---------- AVAILABLE RECORDS

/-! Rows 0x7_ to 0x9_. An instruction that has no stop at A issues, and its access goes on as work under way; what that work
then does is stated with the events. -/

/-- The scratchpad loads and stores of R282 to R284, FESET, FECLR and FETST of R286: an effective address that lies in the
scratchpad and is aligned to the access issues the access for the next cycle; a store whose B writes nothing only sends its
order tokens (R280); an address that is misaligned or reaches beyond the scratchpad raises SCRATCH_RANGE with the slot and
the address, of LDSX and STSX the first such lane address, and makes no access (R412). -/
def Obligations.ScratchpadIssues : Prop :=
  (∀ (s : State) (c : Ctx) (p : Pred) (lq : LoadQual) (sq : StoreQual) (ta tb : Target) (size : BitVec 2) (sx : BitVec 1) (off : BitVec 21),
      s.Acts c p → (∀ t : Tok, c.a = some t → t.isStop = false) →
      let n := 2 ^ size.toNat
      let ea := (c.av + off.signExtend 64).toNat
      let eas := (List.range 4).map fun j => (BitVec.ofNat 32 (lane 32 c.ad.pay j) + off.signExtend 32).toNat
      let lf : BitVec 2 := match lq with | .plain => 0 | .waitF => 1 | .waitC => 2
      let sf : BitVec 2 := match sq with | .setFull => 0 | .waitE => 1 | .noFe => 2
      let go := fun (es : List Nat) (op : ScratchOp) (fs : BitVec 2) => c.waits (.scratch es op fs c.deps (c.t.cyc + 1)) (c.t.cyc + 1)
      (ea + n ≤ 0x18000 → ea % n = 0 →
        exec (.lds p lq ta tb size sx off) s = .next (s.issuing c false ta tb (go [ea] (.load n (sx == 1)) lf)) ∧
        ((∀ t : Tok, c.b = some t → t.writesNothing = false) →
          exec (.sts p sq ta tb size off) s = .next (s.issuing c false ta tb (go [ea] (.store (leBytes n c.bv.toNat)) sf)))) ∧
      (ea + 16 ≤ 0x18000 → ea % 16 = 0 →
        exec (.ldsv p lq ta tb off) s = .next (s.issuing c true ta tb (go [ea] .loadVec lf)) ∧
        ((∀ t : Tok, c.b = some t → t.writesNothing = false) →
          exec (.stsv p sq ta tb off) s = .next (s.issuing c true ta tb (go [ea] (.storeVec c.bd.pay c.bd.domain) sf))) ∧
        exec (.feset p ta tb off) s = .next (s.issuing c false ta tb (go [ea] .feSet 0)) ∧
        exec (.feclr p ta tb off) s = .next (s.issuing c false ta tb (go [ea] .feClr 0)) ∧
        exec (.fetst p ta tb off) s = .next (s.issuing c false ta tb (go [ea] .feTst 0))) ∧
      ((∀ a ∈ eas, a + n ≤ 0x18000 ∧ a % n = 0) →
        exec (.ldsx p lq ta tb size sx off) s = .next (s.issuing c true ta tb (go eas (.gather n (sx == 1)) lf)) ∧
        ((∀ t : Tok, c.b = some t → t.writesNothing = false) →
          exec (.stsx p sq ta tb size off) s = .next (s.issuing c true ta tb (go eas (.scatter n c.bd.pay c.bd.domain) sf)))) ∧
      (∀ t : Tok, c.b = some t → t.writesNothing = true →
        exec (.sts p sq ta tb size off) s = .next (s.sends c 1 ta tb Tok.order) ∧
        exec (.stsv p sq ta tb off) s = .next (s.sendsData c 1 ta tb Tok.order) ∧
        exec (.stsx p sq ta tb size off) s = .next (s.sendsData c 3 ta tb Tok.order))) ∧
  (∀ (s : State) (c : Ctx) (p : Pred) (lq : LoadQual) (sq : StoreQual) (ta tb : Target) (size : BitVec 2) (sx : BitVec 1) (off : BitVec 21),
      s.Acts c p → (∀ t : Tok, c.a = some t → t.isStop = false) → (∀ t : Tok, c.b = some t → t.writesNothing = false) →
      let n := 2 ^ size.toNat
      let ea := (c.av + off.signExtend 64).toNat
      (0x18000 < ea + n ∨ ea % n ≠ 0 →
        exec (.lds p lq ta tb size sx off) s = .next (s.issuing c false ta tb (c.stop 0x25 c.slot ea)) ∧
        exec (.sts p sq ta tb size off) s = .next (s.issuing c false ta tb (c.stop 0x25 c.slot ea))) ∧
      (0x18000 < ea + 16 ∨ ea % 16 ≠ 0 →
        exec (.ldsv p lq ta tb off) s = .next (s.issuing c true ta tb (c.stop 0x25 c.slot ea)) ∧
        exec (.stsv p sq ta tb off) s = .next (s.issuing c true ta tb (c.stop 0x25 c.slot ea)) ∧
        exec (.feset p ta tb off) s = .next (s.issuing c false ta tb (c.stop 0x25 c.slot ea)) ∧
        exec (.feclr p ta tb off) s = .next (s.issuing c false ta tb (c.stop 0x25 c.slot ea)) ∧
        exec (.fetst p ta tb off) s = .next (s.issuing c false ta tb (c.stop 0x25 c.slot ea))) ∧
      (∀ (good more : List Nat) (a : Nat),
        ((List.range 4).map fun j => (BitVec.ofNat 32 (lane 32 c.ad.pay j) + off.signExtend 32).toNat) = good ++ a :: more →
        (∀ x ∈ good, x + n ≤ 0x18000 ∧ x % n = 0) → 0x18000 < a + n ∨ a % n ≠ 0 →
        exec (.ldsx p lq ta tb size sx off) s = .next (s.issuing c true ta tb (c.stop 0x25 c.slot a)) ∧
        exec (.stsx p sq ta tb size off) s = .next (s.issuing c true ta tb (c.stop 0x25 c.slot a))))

--------------------
---------- AVAILABLE RECORDS

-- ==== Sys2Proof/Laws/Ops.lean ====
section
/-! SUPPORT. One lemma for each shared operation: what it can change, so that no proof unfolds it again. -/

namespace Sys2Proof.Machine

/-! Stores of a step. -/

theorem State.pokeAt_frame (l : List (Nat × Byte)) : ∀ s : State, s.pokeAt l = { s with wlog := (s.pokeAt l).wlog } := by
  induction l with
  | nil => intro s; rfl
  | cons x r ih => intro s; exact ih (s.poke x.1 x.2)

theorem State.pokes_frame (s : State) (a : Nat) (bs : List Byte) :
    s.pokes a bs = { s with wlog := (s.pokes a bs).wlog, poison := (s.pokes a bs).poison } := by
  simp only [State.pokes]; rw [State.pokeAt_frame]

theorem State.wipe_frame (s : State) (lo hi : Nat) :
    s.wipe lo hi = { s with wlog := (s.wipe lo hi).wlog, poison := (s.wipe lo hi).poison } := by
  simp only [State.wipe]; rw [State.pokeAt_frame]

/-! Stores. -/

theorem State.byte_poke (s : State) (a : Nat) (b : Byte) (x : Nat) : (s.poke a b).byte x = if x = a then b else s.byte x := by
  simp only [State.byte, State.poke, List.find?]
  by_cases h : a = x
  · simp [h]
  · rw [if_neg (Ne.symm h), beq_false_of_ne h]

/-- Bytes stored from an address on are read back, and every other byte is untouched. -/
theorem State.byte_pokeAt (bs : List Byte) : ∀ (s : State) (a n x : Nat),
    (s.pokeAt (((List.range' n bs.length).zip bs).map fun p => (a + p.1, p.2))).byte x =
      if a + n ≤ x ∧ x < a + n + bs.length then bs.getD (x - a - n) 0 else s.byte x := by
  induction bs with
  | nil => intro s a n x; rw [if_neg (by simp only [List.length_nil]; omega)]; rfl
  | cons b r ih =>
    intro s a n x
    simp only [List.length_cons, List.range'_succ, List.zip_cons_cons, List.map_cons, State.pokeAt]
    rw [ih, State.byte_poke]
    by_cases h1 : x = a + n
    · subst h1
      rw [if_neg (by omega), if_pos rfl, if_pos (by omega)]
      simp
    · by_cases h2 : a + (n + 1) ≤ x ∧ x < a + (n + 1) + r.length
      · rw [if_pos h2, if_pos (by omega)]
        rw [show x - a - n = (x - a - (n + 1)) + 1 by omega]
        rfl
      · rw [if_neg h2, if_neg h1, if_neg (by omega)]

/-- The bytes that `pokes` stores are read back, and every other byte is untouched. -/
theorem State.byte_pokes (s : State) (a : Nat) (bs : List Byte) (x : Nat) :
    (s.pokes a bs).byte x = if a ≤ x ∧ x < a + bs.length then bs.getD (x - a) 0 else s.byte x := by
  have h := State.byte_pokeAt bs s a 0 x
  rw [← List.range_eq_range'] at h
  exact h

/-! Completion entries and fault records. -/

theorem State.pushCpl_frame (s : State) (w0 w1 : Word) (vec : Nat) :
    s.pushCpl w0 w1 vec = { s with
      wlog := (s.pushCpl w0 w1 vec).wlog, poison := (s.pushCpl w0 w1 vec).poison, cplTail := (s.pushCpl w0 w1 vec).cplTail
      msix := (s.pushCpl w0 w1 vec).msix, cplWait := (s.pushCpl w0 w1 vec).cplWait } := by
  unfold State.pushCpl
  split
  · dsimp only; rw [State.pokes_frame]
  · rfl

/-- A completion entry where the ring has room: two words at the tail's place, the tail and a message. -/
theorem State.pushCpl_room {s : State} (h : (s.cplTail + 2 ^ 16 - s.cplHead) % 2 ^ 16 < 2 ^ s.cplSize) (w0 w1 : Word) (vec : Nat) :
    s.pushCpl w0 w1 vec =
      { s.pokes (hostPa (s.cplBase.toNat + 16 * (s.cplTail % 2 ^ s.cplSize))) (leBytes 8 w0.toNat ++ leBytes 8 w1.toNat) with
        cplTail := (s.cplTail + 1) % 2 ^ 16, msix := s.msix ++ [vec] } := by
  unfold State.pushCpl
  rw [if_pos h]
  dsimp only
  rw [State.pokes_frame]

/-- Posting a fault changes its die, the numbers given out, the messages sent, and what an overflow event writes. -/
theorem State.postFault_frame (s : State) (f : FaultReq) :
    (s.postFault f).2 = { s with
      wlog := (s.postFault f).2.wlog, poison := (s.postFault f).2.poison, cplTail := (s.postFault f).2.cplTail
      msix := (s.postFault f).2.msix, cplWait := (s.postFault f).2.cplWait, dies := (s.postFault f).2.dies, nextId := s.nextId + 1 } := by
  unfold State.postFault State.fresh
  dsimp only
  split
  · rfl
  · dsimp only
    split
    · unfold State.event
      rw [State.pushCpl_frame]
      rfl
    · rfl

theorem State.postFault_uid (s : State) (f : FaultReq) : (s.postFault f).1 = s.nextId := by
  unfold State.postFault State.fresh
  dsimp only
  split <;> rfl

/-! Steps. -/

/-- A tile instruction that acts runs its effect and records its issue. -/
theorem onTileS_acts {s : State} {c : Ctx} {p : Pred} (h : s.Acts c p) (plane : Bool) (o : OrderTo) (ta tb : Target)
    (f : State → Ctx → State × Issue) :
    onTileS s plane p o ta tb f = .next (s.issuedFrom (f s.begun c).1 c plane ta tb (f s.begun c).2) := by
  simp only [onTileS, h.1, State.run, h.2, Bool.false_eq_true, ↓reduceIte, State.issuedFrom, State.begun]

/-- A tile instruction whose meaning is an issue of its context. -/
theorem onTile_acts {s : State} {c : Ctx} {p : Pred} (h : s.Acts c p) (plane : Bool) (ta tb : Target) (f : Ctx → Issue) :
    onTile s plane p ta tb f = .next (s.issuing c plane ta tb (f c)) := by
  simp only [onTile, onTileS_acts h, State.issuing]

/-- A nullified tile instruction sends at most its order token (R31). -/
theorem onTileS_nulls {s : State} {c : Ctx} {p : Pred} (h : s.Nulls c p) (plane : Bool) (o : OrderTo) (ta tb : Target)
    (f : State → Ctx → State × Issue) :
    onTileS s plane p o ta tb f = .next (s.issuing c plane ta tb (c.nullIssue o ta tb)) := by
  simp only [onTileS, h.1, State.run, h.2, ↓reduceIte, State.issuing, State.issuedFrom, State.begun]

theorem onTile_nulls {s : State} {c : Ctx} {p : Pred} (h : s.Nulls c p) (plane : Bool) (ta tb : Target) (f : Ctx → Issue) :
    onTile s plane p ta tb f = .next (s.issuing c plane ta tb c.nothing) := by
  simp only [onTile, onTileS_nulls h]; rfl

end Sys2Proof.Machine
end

--------------------

YOUR ASSIGNMENT :: Please make an exact copy of the lines above from the line with "what that work" through the line with "the address, of", both ends included.

RESPONSE ::
/-! Rows 0x7_ to 0x9_. An instruction that has no stop at A issues, and its access goes on as work under way; what that work
then does is stated with the events. -/

/-- The scratchpad loads and stores of R282 to R284, FESET, FECLR and FETST of R286: an effective address that lies in the
scratchpad and is aligned to the access issues the access for the next cycle; a store whose B writes nothing only sends its
order tokens (R280); an address that is misaligned or reaches beyond the scratchpad raises SCRATCH_RANGE with the slot and
the address, of LDSX and STSX the first such lane address, and makes no access (R412). -/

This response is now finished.